New restructuring plan

In addition the new moratorium, CIGA also introduces the concept of a new restructuring plan (RP) being put in place for a company that "has encountered, or is likely to encounter, financial difficulties that are affecting, or will or may affect, its ability to carry on business as a going concern".

The CIGA introduces a new Part 26A into the Companies Act 2006 (CA 2006), which builds on the existing 'scheme of arrangement' framework under Part 26 of the Companies Act 2006.  The RP is designed to provide a mechanism for struggling companies to come to an agreement with its creditors (or members of any class of them) regarding its liabilities.  Importantly, the RP can bind both secured creditors and unsecured creditors.

Significantly, the Court has powers to sanction the approval of an RP even where there are dissenting creditors in the class through the 'cross-class cram-down procedure'.

The Court may sanction an RP despite dissenting creditors if:

  1. 75% or more in value of the class agree to the proposed RP: and
  2. The dissenting creditors would be 'no worse off' under the RP than in the “relevant alternative” (i.e. whatever the court considers is most likely to happen if the RP is not sanctioned).

In light of the above protections, struggling companies may perceive an RP as a viable alternative to, and a way to avoid, the more formal insolvency procedures of litigation and administration.

New restructuring plan & adjudication

Part 26A of the CA 2006 does not prohibit creditor action against a struggling company during the time where an RP is being formulated.  This means that, in the context of a construction dispute, there is nothing to prevent a creditor from commencing proceedings (likely an adjudication) against a struggling company before the RP is approved. 
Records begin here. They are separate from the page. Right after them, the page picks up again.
-- ==== Sys2Proof/Machine/Operands.lean ====
section
/-! DEFINITION. Request frames (R173, R175) and the parameter fields of each command, as the tables and rules of
chapters 2, 5, 6 and 11 lay them out. -/

namespace Sys2Proof.Machine

/-! ### Frames -/

/-- The response buffer becomes READY (R173). -/
def State.reply (s : State) (st : Status) (data : List Byte) : State :=
  s.modPort (fun p => { p with buffer := .ready st data })

/-- A command is refused: its status stands in the buffer with length 0 (R175). -/
def State.refuse (s : State) (st : Status) : State := s.reply st []

/-- The parameter bytes of a frame whose length byte is present, equals their number, is at most 250 and is a length
the command takes (R175). -/
def checkFrame (lenOk : Nat → Bool) (body : List Byte) : Option (List Byte) :=
  match body with
  | [] => none
  | l :: ps => if l.toNat = ps.length ∧ l.toNat ≤ 250 ∧ lenOk ps.length = true then some ps else none

/-- MISO carries 0 throughout a request frame (section 11.1); the code and the body make its length. -/
def State.driveZeros (s : State) (body : List Byte) : State :=
  s.modPort (fun p => { p with miso := List.replicate (body.length + 1) 0 })

/-- A request frame: ignored while RESET_N is asserted (R184), lost while the buffer is PENDING (R173), refused when its
form is wrong (R175), else carried out by `k` on its parameter bytes. -/
def State.request (s : State) (lenOk : Nat → Bool) (body : List Byte) (k : List Byte → State → State) : State :=
  if s.inReset then s
  else
    match s.port.buffer with
    | .pending _ => s.driveZeros body
    | _ =>
      match checkFrame lenOk body with
      | none => (s.driveZeros body).refuse .badParam
      | some ps => k ps (s.driveZeros body)

/-- The command takes exactly n parameter bytes (section 11.2). -/
def takes (n : Nat) (len : Nat) : Bool := decide (len = n)

/-! ### SET STREAM (R177) -/

/-- The role of a code (R177). -/
def roleOf : Nat → Option Role
  | 0 => some .none
  | 1 => some .door
  | 2 => some .endA
  | 3 => some .endB
  | 4 => some .spare
  | _ => none

/-- The parameters of SET STREAM as sent (R177). -/
structure StreamParams where
  stream   : Nat
  role     : Nat
  door     : Nat
  identity : Nat
  w        : Nat
  h        : Nat
  base     : Nat
  listLen  : Nat
  slots    : List Nat
  age      : Nat
  mirror   : Nat
  rows     : Nat
  cols     : Nat
  enabled  : Nat
  deriving DecidableEq, Repr

/-- The fields of a SET STREAM request (R177). -/
def streamParams (ps : List Byte) : StreamParams where
  stream := field ps 0 1
  role := field ps 1 1
  door := field ps 2 1
  identity := field ps 3 2
  w := field ps 5 2
  h := field ps 7 2
  base := field ps 9 5
  listLen := field ps 14 1
  slots := ((ps.drop 15).take (min 6 (field ps 14 1))).map BitVec.toNat
  age := field ps 21 2
  mirror := field ps 23 1
  rows := field ps 24 1
  cols := field ps 25 1
  enabled := field ps 26 1

/-- The configuration part the request asks for; with role NONE the slot list is empty and the base 0 (R17). -/
def StreamParams.config (p : StreamParams) (role : Role) : StreamConfig where
  role := role
  door := p.door
  identity := BitVec.ofNat 16 p.identity
  w := p.w
  h := p.h
  base := if role = .none then 0 else p.base
  slotList := if role = .none then [] else p.slots
  ageLimit := clamp 20 2000 p.age
  mirror := p.mirror != 0
  exRows := BitVec.ofNat 6 p.rows
  exCols := BitVec.ofNat 8 p.cols
  enabled := p.enabled != 0

/-- The cases in which R17 and R177 refuse BAD_PARAM, but for the stream number and the role code. -/
def StreamParams.malformed (p : StreamParams) (role : Role) : Bool :=
  decide (p.w < 320 ∨ 2048 < p.w ∨ p.w % 4 ≠ 0 ∨ p.h < 240 ∨ 1536 < p.h)
    || decide (role = .door ∧ 11 < p.door)
    || decide (role ≠ .none ∧ (p.listLen < 2 ∨ ¬ p.slots.Nodup ∨ p.base % 4096 ≠ 0))
    || decide (6 < p.listLen ∨ 64 ≤ p.rows ∨ Config.addrEnd ≤ p.base)
    || decide (role = .none ∧ p.enabled ≠ 0)

/-! ### SET SOILING (R76) -/

/-- The soiling settings of a request, the clamped ones in range (R76, section 5.1). -/
def soilingOf (ps : List Byte) : Soiling where
  low := field ps 0 2
  high := field ps 2 2
  persistOn := clamp 1 15 (field ps 4 1)
  persistOff := clamp 1 15 (field ps 5 1)
  learn := clamp 4 32 (field ps 6 1)
  adapt := clamp 3 8 (field ps 7 1)
  suspect := field ps 8 2
  soiled := field ps 10 2
  dark := field ps 12 1
  glare := field ps 13 1
  badge := field ps 14 1 != 0

/-- The cases in which R76 refuses BAD_PARAM. -/
def Soiling.inconsistent (z : Soiling) : Bool :=
  decide (1023 < z.low ∨ 1023 < z.high ∨ 256 < z.suspect ∨ 256 < z.soiled)
    || decide (z.high ≤ z.low) || decide (z.soiled < z.suspect + 16) || decide (z.glare ≤ z.dark)

/-- The settings as the 15 bytes of the response (R76). -/
def Soiling.bytes (z : Soiling) : List Byte :=
  leBytes 2 z.low ++ leBytes 2 z.high ++ leBytes 1 z.persistOn ++ leBytes 1 z.persistOff ++ leBytes 1 z.learn
    ++ leBytes 1 z.adapt ++ leBytes 2 z.suspect ++ leBytes 2 z.soiled ++ leBytes 1 z.dark ++ leBytes 1 z.glare
    ++ [flagByte z.badge]

/-! ### SET LAYOUT (R98) -/

/-- The pane in the 15 bytes at `off`, none when its stream is above 15 or its flags above 3 (R98). -/
def paneAt (ps : List Byte) (off : Nat) : Option Pane :=
  match index? 16 (field ps off 1) with
  | none => none
  | some i =>
    if 3 < field ps (off + 14) 1 then none
    else some {
      stream := i
      sx := field ps (off + 1) 2
      sy := field ps (off + 3) 2
      sw := field ps (off + 5) 2
      sh := field ps (off + 7) 2
      k := field ps (off + 9) 1
      dx := field ps (off + 10) 2
      dy := field ps (off + 12) 2
      mirror := field ps (off + 14) 1 % 2 = 1
      badge := 2 ≤ field ps (off + 14) 1 }

/-- Whether a pane's k and crop are allowed for its stream as configured (R98). -/
def Pane.allowed (streams : Vector Stream 16) (p : Pane) : Bool :=
  decide (1 ≤ p.k ∧ p.k ≤ 4 ∧ p.sw ≠ 0 ∧ p.sh ≠ 0 ∧ p.sw % p.k = 0 ∧ p.sh % p.k = 0
    ∧ p.sx + p.sw ≤ streams[p.stream].cfg.w ∧ p.sy + p.sh ≤ streams[p.stream].cfg.h)

/-- All entries, where every one is present. -/
def allPresent {α : Type} : List (Option α) → Option (List α)
  | [] => some []
  | none :: _ => none
  | some x :: xs => (allPresent xs).map (fun l => x :: l)

/-- The layout of a SET LAYOUT request (R98). -/
def layoutOf (ps : List Byte) : Option Layout :=
  (allPresent ((List.range (field ps 4 1)).map (fun j => paneAt ps (5 + 15 * j)))).map
    (fun panes => ⟨⟨BitVec.ofNat 8 (field ps 1 1), BitVec.ofNat 8 (field ps 2 1), BitVec.ofNat 8 (field ps 3 1)⟩, panes⟩)

end Sys2Proof.Machine
end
Companies considering seeking to implement an RP should be mindful of this, and ensure that they act promptly in formulating and circulating the RP to its creditors.

New restructuring plan & termination of supply contracts

A company that is subject to an RP would fall within the CIGA's definition of 'insolvency' and therefore enjoys the benefit of section 14 of the CIGA; i.e. protection from termination of its supply contracts. 

This means that a company that is subject to an RP will, subject to exceptions, continue to be supplied with vital good and services to enable it to continue trading.